# ENTRIES SUPPLIED:

──────────

-- ==== Sys2Proof/Proofs/EyeScans.lean ====
section
/-! SUPPORT. Eye scans (R58, R59): the write of `LANEn_EYE_CTL`, and how a point starts and ends. -/

namespace Sys2Proof.Machine

/-! ## Fields within their range (R445) -/

/-- A field with a range takes a value that lies within it. -/
theorem applyField_inRange {hi lo a b : Nat} {v : Word} (h1 : a ≤ bits v hi lo) (h2 : bits v hi lo ≤ b) (z : Bool) (c : Half) (old : Word) :
    applyField z c (fldC .rw hi lo a b) v old = (putBits old hi lo (bits v hi lo), none) := by
  simp [applyField, fldC, clampNat_of_le h1 h2]

namespace State

theorem writeFields_inRange {s : State} {off hi lo a b : Nat} {r : RegSpec} (k i : Nat) {v : Word} (hr : regSpec off = some r)
    (hoff : off ≠ 0x200010) (ha : fieldsApart r.fields = true) (hf : fldC .rw hi lo a b ∈ r.fields) (h1 : a ≤ bits v hi lo)
    (h2 : bits v hi lo ≤ b) : (s.writeFields off k i v).fld off hi lo = bits v hi lo := by
  obtain ⟨hle, hlt⟩ := fieldsApart_mem ha hf
  have hfld := writeFields_fld s off k i v r hr hoff ha _ hf
  rw [applyField_inRange h1 h2] at hfld
  exact hfld.trans (bits_putBits_bits _ _ hle hlt)

/-! ## `LANEn_EYE_CTL` (R58, R59) -/

/-- The register's entry in the map. -/
def eyeSpec : RegSpec :=
  { delta := 0x10, reset := 0x08000000#32, code := 0x1201#16,
    fields := [Machine.fld .rw 6 0, { hi := 23, lo := 16, chk := .instead 0x80 0x81 }, fldC .rw 27 24 6 12,
      Machine.fld .wo 28 28, Machine.fld .wo 31 31] }

theorem regSpec_eye (n : Fin 16) : regSpec (eyeOff n) = some eyeSpec := by revert n; decide

theorem eyeOff_ge (n : Nat) : 0x231000 ≤ eyeOff n := by simp only [eyeOff, laneOff]; omega

/-- What a write leaves in the register: BITS_EXP where it lies within its range. -/
theorem eyeCtl_leaves (s : State) (n : Fin 16) (v : Word) :
    ∃ u, s.writeFields (eyeOff n) 0x02 n v = u ∧
      (6 ≤ bits v 27 24 → bits v 27 24 ≤ 12 → u.fld (eyeOff n) 27 24 = bits v 27 24) ∧
      (∀ o, o ≠ eyeOff n → u.reg o = s.reg o) ∧ u = { s with regs := u.regs, log := u.log } := by
  have hoff : eyeOff n ≠ 0x200010 := by have := eyeOff_ge n; omega
  obtain ⟨u, hu, -, hother, hframe⟩ :=
    writeFields_leaves (s := s) 0x02 n v (regSpec_eye n) hoff (by decide) (.inr (by decide))
  refine ⟨u, hu, fun h1 h2 => ?_, hother, hframe⟩
  rw [← hu]
  exact writeFields_inRange 0x02 n (regSpec_eye n) hoff (by decide) (by decide) h1 h2

/-- What GO does once the register is written: a point starts, is shed at once, or is refused without block lock. -/
def eyeStart (s : State) (n : Nat) : State :=
  if ¬ (s.port (s.portOfLane n)).locked then s.refuse 0x1205#16 0x02 n (eyeOff n) 31
  else if ¬ s.shedAdmits then
    (s.setLane n { s.lane n with eyeRun := false, eyeDone := true, eyeShed := true, eyeBits := 0, eyeErr := 0 }).raise 0x4201#16 0x02 n
  else s.setLane n { s.lane n with eyeRun := true, eyeDone := false, eyeShed := false, eyeFrom := s.now, eyeQuiet := 0, eyeBits := 0, eyeErr := 0 }

theorem eyeWrite_go {s : State} {n : Nat} {v : Word} (hgo : bit v 31 = true) (hstop : bit v 28 = false) :
    s.eyeWrite n v = (s.writeFields (eyeOff n) 0x02 n v).eyeStart n := by
  simp only [eyeWrite, eyeStart, hgo, hstop, not_true_eq_false, if_false, Bool.false_eq_true]

theorem eyeWrite_stop {s : State} {n : Nat} {v : Word} (hgo : bit v 31 = false) (hstop : bit v 28 = true) :
    s.eyeWrite n v = (s.writeFields (eyeOff n) 0x02 n v).eyeEndEarly n false := by
  simp only [eyeWrite, hgo, hstop, Bool.false_eq_true, not_false_eq_true, if_true]

/-- GO reaches the state that the register's write leaves: its port and admission are as they were. -/
theorem eyeGo_exec {s : State} {n : Fin 16} {v : Word} (ha : s.answers 0 (eyeOff n) = true) (hgo : bit v 31 = true)
    (hstop : bit v 28 = false) :
    ∃ u : State, exec (.eyeGo n v) s = .next (u.eyeStart n) ∧ u.port (u.portOfLane n) = s.port (s.portOfLane n) ∧
      u.shedAdmits = s.shedAdmits ∧ u = { s with regs := u.regs, log := u.log } := by
  obtain ⟨u, hu, -, hregs, hframe⟩ := eyeCtl_leaves s n v
  have hport (m : Nat) : u.port m = s.port m := (congrArg (port · m) hframe :)
  have hlane : u.portOfLane n = s.portOfLane n := by
    rw [portOfLane, portOfLane, wide100_congr hregs n.isLt (eyeOff_ge n)]
  refine ⟨u, ?_, by rw [hlane, hport], (congrArg shedAdmits hframe :), hframe⟩
  rw [← hu, ← eyeWrite_go hgo hstop]
  exact congrArg Host.Outcome.next (gate_answers s 0 (eyeOff n) v _ ha)

theorem eyeGo_starts {s : State} {n : Fin 16} {v : Word} (ha : s.answers 0 (eyeOff n) = true) (hgo : bit v 31 = true)
    (hstop : bit v 28 = false) (hk : (s.port (s.portOfLane n)).locked = true) (hadmit : s.shedAdmits = true) :
    ∃ t, exec (.eyeGo n v) s = .next t ∧
      t.lane n = { s.lane n with
        eyeRun := true, eyeDone := false, eyeShed := false, eyeFrom := s.now, eyeQuiet := 0, eyeBits := 0, eyeErr := 0 } ∧
      (∀ m, m ≠ n.val → t.lane m = s.lane m) ∧ t = { s with regs := t.regs, lanes := t.lanes, log := t.log } := by
  obtain ⟨u, hu, hport, hshed, hframe⟩ := eyeGo_exec ha hgo hstop
  have hlane (m : Nat) : u.lane m = s.lane m := (congrArg (lane · m) hframe :)
  have hnow : u.now = s.now := (congrArg State.now hframe :)
  rw [eyeStart, if_neg (by simp [hport, hk]), if_neg (by simp [hshed, hadmit])] at hu
  refine ⟨_, hu, (setLane_same u n _).trans (by rw [hlane, hnow]), fun m hm => (setLane_other u n m _ hm).trans (hlane m), ?_⟩
  rw [hframe]
  rfl

/-- Without block lock GO changes the register and the log alone. -/
theorem eyeGo_refused {s : State} {n : Fin 16} {v : Word} (ha : s.answers 0 (eyeOff n) = true) (hgo : bit v 31 = true)
    (hstop : bit v 28 = false) (hk : (s.port (s.portOfLane n)).locked = false) :
    ∃ t, exec (.eyeGo n v) s = .next t ∧ t = { s with regs := t.regs, log := t.log } := by
  obtain ⟨u, hu, hport, -, hframe⟩ := eyeGo_exec ha hgo hstop
  obtain ⟨l, hl⟩ := refuse_frame u 0x1205#16 0x02 n (eyeOff n) 31 0 0
  rw [eyeStart, if_pos (by simp [hport, hk]), hl] at hu
  refine ⟨_, hu, ?_⟩
  rw [hframe]

/-- A point that the Almanac does not admit is shed at once. -/
theorem eyeGo_shed {s : State} {n : Fin 16} {v : Word} (ha : s.answers 0 (eyeOff n) = true) (hgo : bit v 31 = true)
    (hstop : bit v 28 = false) (hk : (s.port (s.portOfLane n)).locked = true) (hadmit : s.shedAdmits = false) :
    ∃ t, exec (.eyeGo n v) s = .next t ∧ (t.lane n).eyeRun = false ∧ (t.lane n).eyeShed = true ∧ (t.lane n).eyeDone = true ∧
      t.codeWindow 0x4201#16 0x02 n = true ∧ (∀ m, m ≠ n.val → t.lane m = s.lane m) ∧
      t = { s with regs := t.regs, lanes := t.lanes, log := t.log } := by
  obtain ⟨u, hu, hport, hshed, hframe⟩ := eyeGo_exec ha hgo hstop
  let w : State := u.setLane n { u.lane n with eyeRun := false, eyeDone := true, eyeShed := true, eyeBits := 0, eyeErr := 0 }
  obtain ⟨t, ht, -, hwin, hframe'⟩ := raise_leaves w 0x4201#16 0x02 n 1 []
  have hlane (m : Nat) : t.lane m = w.lane m := (congrArg (lane · m) hframe' :)
  have hsame : t.lane n = { u.lane n with eyeRun := false, eyeDone := true, eyeShed := true, eyeBits := 0, eyeErr := 0 } :=
    (hlane n).trans (setLane_same ..)
  rw [eyeStart, if_neg (by simp [hport, hk]), if_pos (by simp [hshed, hadmit]), ht] at hu
  refine ⟨t, hu, by rw [hsame], by rw [hsame], by rw [hsame], hwin, fun m hm => ?_, ?_⟩
  · exact (hlane m).trans ((setLane_other u n m _ hm).trans (congrArg (lane · m) hframe :))
  · rw [hframe']
    simp only [w, setLane]
    rw [hframe]

/-! ## The end of a point (R58, R59) -/

theorem eyeBitsNow_le (s : State) (n : Nat) : s.eyeBitsNow n ≤ 10 ^ s.fld (eyeOff n) 27 24 := Nat.min_le_right _ _

theorem eyeErrNow_le (s : State) (n : Nat) : s.eyeErrNow n ≤ s.eyeBitsNow n := Nat.min_le_right _ _

/-- A point ended before its bits are compared counts no more errors than bits, and no more bits than it asked for. -/
theorem eyeEndEarly_leaves {s : State} {n : Nat} (shed : Bool) (hr : (s.lane n).eyeRun = true)
    (hexp : s.fld (eyeOff n) 27 24 ≤ 12) :
    ∃ t, s.eyeEndEarly n shed = t ∧ (t.lane n).eyeRun = false ∧ (t.lane n).eyeDone = true ∧ (t.lane n).eyeShed = shed ∧
      (t.lane n).eyeBits.toNat ≤ 10 ^ s.fld (eyeOff n) 27 24 ∧ (t.lane n).eyeErr.toNat ≤ (t.lane n).eyeBits.toNat ∧
      (∀ m, m ≠ n → t.lane m = s.lane m) ∧ t = { s with lanes := t.lanes } := by
  have hbits := s.eyeBitsNow_le n
  have herrs := s.eyeErrNow_le n
  have hmax : 10 ^ s.fld (eyeOff n) 27 24 ≤ 10 ^ 12 := Nat.pow_le_pow_right (by omega) hexp
  have hb : (BitVec.ofNat 48 (s.eyeBitsNow n)).toNat = s.eyeBitsNow n := by
    rw [BitVec.toNat_ofNat, Nat.mod_eq_of_lt (by omega)]
  have he : (BitVec.ofNat 48 (s.eyeErrNow n)).toNat = s.eyeErrNow n := by
    rw [BitVec.toNat_ofNat, Nat.mod_eq_of_lt (by omega)]
  obtain ⟨t, ht, hlane, hother, hframe⟩ : ∃ t, s.eyeEndEarly n shed = t ∧ t.lane n = { s.lane n with
      eyeRun := false, eyeDone := true, eyeShed := shed
      eyeBits := BitVec.ofNat 48 (s.eyeBitsNow n), eyeErr := BitVec.ofNat 48 (s.eyeErrNow n) } ∧
      (∀ m, m ≠ n → t.lane m = s.lane m) ∧ t = { s with lanes := t.lanes } :=
    ⟨_, if_pos hr, setLane_same s n _, fun m hm => setLane_other s n m _ hm, rfl⟩
  refine ⟨t, ht, by rw [hlane], by rw [hlane], by rw [hlane], ?_, ?_, hother, hframe⟩
  · rw [hlane, hb]
    exact hbits
  · rw [hlane, hb, he]
    exact herrs

/-- A point whose bits have all been compared. -/
theorem eyePointEndEff_leaves {s : State} {n : Nat} (errors : BitVec 48) (hr : (s.lane n).eyeRun = true)
    (hq : (s.lane n).rxLpi = false) (hb : s.eyeBitsNow n = 10 ^ s.fld (eyeOff n) 27 24) :
    ∃ t, s.eyePointEndEff n errors = t ∧ (t.lane n).eyeRun = false ∧ (t.lane n).eyeDone = true ∧
      (t.lane n).eyeBits = BitVec.ofNat 48 (10 ^ s.fld (eyeOff n) 27 24) ∧
      (t.lane n).eyeErr.toNat = min errors.toNat (10 ^ s.fld (eyeOff n) 27 24 % 2 ^ 48) ∧
      (∀ m, m ≠ n → t.lane m = s.lane m) ∧ t = { s with lanes := t.lanes } := by
  obtain ⟨b, hbdef⟩ : ∃ b, BitVec.ofNat 48 (s.eyeBitsEnd n) = b := ⟨_, rfl⟩
  obtain ⟨t, ht, hlane, hother, hframe⟩ : ∃ t, s.eyePointEndEff n errors = t ∧ t.lane n = { s.lane n with
      eyeRun := false, eyeDone := true, eyeBits := b, eyeErr := if errors.toNat ≤ b.toNat then errors else b } ∧
      (∀ m, m ≠ n → t.lane m = s.lane m) ∧ t = { s with lanes := t.lanes } := by
    rw [← hbdef]
    exact ⟨_, if_pos ⟨hr, by simp [hq], hb⟩, setLane_same s n _, fun m hm => setLane_other s n m _ hm, rfl⟩
  have hbnat : b.toNat = 10 ^ s.fld (eyeOff n) 27 24 % 2 ^ 48 := by rw [← hbdef, BitVec.toNat_ofNat, eyeBitsEnd]
  refine ⟨t, ht, by rw [hlane], by rw [hlane], by rw [hlane]; exact hbdef.symm, ?_, hother, hframe⟩
  rw [hlane, ← hbnat]
  by_cases hle : errors.toNat ≤ b.toNat
  · exact (congrArg BitVec.toNat (if_pos hle)).trans (Nat.min_eq_left hle).symm
  · exact (congrArg BitVec.toNat (if_neg hle)).trans (Nat.min_eq_right (by omega)).symm

/-- STOP ends a running point. -/
theorem eyeStop_leaves {s : State} {n : Fin 16} {v : Word} (ha : s.answers 0 (eyeOff n) = true) (hgo : bit v 31 = false)
    (hstop : bit v 28 = true) (hr : (s.lane n).eyeRun = true) (h6 : 6 ≤ bits v 27 24) (h12 : bits v 27 24 ≤ 12) :
    ∃ t, exec (.eyeStop n v) s = .next t ∧ (t.lane n).eyeRun = false ∧ (t.lane n).eyeDone = true ∧ (t.lane n).eyeShed = false ∧
      (t.lane n).eyeBits.toNat ≤ 10 ^ bits v 27 24 ∧ (t.lane n).eyeErr.toNat ≤ (t.lane n).eyeBits.toNat ∧
      (∀ m, m ≠ n.val → t.lane m = s.lane m) ∧ t = { s with regs := t.regs, lanes := t.lanes, log := t.log } := by
  obtain ⟨u, hu, hexp, -, hframe⟩ := eyeCtl_leaves s n v
  replace hexp := hexp h6 h12
  have hlane (m : Nat) : u.lane m = s.lane m := (congrArg (lane · m) hframe :)
  obtain ⟨t, ht, hrun, hdone, hshed, hbits, herr, hother, hframe'⟩ :=
    eyeEndEarly_leaves (s := u) (n := n) false (by rw [hlane]; exact hr) (by omega)
  rw [hexp] at hbits
  refine ⟨t, ?_, hrun, hdone, hshed, hbits, herr, fun m hm => (hother m hm).trans (hlane m), ?_⟩
  · rw [← ht, ← hu, ← eyeWrite_stop hgo hstop]
    exact congrArg Host.Outcome.next (gate_answers s 0 (eyeOff n) v _ ha)
  · rw [hframe', hframe]

end State
end Sys2Proof.Machine

open Sys2Proof Sys2Proof.Machine Sys2Proof.Machine.State in
/-- Settles O25: GO with block lock, without it and without admission, a point's end, and STOP. -/
theorem eyePointsStartAndEnd : Obligations.EyePointsStartAndEnd := by
  unfold Obligations.EyePointsStartAndEnd
  refine ⟨fun s n v ha hgo hstop hk hadmit => eyeGo_starts ha hgo hstop hk hadmit, fun s n v ha hgo hstop hk => ?_,
    fun s n v ha hgo hstop hk hadmit => eyeGo_shed ha hgo hstop hk hadmit, fun s n errors hr hq hb => ?_,
    fun s n v ha hgo hstop hr h6 h12 => eyeStop_leaves ha hgo hstop hr h6 h12⟩
  · obtain ⟨t, ht, hframe⟩ := eyeGo_refused ha hgo hstop hk
    exact ⟨t, ht, (congrArg State.lanes hframe :), hframe⟩
  · obtain ⟨t, ht, h⟩ := eyePointEndEff_leaves errors hr hq hb
    exact ⟨t, congrArg Host.Outcome.next ht, h⟩
end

──────────

# TASK INSTRUCTIONS:
Taking the entries above, write out exactly each line from the one holding "at once. -/" to the one holding "s.shedAdmits = false)", both included, and stop there.

# RESPONSE BELOW:
/-- A point that the Almanac does not admit is shed at once. -/
theorem eyeGo_shed {s : State} {n : Fin 16} {v : Word} (ha : s.answers 0 (eyeOff n) = true) (hgo : bit v 31 = true)
    (hstop : bit v 28 = false) (hk : (s.port (s.portOfLane n)).locked = true) (hadmit : s.shedAdmits = false) :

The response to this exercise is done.